WORK TO BE COMPLETED: From the data below, please reproduce exactly everything from the line that contains "theorem test_decode_add_prec : decode" down to the line that contains "decode 0x00000111#32 = .error", with both ends included.

* * * * * * *

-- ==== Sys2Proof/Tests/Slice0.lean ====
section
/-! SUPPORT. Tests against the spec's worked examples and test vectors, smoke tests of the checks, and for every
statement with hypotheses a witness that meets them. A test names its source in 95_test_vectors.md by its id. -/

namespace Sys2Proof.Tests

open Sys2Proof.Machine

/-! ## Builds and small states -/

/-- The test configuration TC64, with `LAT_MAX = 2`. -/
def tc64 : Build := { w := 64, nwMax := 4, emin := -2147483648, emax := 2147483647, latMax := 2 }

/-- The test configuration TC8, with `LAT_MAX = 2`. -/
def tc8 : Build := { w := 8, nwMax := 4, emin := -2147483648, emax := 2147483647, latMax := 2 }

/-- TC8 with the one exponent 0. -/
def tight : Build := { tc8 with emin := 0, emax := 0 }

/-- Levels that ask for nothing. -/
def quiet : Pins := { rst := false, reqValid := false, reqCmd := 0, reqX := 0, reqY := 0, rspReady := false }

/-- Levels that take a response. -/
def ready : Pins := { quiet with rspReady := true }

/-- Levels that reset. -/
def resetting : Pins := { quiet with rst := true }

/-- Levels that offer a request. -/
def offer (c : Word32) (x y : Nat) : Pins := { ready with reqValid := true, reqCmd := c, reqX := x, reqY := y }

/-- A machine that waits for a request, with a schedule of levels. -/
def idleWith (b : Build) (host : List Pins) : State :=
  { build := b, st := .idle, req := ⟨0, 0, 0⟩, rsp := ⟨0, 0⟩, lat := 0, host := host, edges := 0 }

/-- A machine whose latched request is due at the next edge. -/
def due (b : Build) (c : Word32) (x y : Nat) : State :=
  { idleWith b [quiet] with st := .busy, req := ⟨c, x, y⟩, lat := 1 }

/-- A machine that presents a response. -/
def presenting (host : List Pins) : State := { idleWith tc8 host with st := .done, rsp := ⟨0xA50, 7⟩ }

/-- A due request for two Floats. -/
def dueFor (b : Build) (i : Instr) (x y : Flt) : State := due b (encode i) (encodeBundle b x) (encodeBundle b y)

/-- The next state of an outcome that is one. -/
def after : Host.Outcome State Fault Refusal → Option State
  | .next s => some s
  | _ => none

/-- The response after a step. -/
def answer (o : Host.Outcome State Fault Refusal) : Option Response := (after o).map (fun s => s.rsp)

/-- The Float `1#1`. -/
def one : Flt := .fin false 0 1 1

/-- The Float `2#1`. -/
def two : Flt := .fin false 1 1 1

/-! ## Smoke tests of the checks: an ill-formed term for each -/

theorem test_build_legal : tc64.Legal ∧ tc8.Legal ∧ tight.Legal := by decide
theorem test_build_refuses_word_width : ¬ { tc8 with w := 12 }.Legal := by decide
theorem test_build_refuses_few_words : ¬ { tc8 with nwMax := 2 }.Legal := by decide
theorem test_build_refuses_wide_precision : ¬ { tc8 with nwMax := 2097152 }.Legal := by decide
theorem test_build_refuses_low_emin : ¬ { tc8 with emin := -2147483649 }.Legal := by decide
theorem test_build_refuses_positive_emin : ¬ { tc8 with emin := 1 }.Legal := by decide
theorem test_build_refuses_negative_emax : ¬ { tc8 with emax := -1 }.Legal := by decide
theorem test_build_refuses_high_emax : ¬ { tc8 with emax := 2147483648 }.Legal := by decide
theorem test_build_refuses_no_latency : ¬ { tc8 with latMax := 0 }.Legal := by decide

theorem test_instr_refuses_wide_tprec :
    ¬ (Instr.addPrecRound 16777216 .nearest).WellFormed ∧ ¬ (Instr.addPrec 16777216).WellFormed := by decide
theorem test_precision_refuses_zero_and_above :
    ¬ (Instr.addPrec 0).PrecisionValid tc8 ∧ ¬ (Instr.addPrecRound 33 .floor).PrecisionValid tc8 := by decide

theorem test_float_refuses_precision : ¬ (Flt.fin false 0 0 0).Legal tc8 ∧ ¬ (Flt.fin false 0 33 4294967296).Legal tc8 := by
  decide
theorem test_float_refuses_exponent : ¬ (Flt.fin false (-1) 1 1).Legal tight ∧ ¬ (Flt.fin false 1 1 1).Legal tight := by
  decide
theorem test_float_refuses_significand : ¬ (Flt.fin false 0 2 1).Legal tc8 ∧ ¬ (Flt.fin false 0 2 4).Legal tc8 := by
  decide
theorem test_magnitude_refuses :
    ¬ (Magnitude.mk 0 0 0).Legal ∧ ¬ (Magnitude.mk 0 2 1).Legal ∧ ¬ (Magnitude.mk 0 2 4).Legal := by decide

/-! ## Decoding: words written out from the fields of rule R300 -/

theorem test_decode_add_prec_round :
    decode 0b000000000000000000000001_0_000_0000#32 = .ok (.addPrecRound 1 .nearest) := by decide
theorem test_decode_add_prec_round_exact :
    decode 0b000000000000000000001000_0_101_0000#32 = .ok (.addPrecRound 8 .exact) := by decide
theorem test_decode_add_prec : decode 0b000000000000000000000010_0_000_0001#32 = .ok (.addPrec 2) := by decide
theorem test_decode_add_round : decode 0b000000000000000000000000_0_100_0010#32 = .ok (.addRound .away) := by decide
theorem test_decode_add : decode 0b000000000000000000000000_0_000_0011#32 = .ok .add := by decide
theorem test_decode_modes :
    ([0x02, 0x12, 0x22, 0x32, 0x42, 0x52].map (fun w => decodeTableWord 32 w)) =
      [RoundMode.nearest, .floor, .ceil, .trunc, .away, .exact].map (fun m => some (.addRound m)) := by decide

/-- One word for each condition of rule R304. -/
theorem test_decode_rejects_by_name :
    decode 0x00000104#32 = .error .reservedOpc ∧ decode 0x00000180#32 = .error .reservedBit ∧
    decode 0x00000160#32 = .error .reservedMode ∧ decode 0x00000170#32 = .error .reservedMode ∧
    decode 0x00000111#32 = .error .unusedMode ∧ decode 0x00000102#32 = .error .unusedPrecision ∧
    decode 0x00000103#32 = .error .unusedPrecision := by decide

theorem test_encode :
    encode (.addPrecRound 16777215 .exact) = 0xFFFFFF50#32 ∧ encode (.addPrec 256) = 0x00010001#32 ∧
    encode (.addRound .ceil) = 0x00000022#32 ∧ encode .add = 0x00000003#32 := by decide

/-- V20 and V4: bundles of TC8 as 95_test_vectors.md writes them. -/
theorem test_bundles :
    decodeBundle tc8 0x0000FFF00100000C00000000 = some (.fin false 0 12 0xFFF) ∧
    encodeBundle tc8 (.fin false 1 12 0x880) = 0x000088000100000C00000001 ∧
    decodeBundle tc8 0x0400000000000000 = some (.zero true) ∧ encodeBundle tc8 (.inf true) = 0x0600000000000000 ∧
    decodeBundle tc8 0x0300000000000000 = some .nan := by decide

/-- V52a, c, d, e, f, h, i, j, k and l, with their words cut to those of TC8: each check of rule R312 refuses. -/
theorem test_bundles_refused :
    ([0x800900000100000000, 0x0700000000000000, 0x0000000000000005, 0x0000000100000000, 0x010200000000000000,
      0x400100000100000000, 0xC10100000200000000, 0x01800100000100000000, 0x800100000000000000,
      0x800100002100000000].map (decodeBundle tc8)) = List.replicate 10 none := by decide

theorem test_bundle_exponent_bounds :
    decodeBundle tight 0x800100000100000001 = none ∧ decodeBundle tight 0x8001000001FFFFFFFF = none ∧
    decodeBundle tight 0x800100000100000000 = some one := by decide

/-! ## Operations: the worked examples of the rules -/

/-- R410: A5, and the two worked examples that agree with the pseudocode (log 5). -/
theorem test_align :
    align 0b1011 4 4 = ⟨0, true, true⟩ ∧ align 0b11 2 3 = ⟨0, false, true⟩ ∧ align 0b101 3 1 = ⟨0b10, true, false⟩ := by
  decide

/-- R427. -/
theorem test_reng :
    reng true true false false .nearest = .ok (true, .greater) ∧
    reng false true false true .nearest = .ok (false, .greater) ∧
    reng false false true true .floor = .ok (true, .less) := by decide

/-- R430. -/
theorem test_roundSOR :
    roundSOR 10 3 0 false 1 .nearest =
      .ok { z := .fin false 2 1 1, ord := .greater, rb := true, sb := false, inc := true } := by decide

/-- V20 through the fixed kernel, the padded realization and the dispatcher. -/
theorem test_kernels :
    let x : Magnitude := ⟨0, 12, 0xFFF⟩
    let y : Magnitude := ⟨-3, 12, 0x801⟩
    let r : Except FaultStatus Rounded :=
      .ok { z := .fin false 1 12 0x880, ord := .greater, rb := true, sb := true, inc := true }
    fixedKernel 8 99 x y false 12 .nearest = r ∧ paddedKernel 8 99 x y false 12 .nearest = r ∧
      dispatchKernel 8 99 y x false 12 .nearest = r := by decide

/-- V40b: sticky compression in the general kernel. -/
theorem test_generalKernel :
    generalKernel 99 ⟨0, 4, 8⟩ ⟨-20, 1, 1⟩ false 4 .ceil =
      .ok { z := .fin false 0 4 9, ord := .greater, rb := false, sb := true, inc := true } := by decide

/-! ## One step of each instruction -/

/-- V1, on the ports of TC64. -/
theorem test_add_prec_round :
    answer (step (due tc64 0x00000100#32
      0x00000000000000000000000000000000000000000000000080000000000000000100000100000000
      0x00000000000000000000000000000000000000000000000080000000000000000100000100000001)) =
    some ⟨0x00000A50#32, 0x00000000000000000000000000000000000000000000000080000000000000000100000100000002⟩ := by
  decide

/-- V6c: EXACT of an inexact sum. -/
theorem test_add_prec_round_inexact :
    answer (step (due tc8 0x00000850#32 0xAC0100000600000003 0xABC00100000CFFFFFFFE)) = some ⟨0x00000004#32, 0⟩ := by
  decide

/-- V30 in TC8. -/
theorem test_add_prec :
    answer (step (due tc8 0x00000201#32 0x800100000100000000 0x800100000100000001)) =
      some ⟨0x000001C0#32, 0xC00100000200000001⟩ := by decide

* * * * * * *

OUTPUT FOR THIS TASK:
theorem test_decode_add_prec : decode 0b000000000000000000000010_0_000_0001#32 = .ok (.addPrec 2) := by decide
theorem test_decode_add_round : decode 0b000000000000000000000000_0_100_0010#32 = .ok (.addRound .away) := by decide
theorem test_decode_add : decode 0b000000000000000000000000_0_000_0011#32 = .ok .add := by decide
theorem test_decode_modes :
    ([0x02, 0x12, 0x22, 0x32, 0x42, 0x52].map (fun w => decodeTableWord 32 w)) =
      [RoundMode.nearest, .floor, .ceil, .trunc, .away, .exact].map (fun m => some (.addRound m)) := by decide

/-- One word for each condition of rule R304. -/
theorem test_decode_rejects_by_name :
    decode 0x00000104#32 = .error .reservedOpc ∧ decode 0x00000180#32 = .error .reservedBit ∧
    decode 0x00000160#32 = .error .reservedMode ∧ decode 0x00000170#32 = .error .reservedMode ∧
    decode 0x00000111#32 = .error .unusedMode ∧ decode 0x00000102#32 = .error .unusedPrecision ∧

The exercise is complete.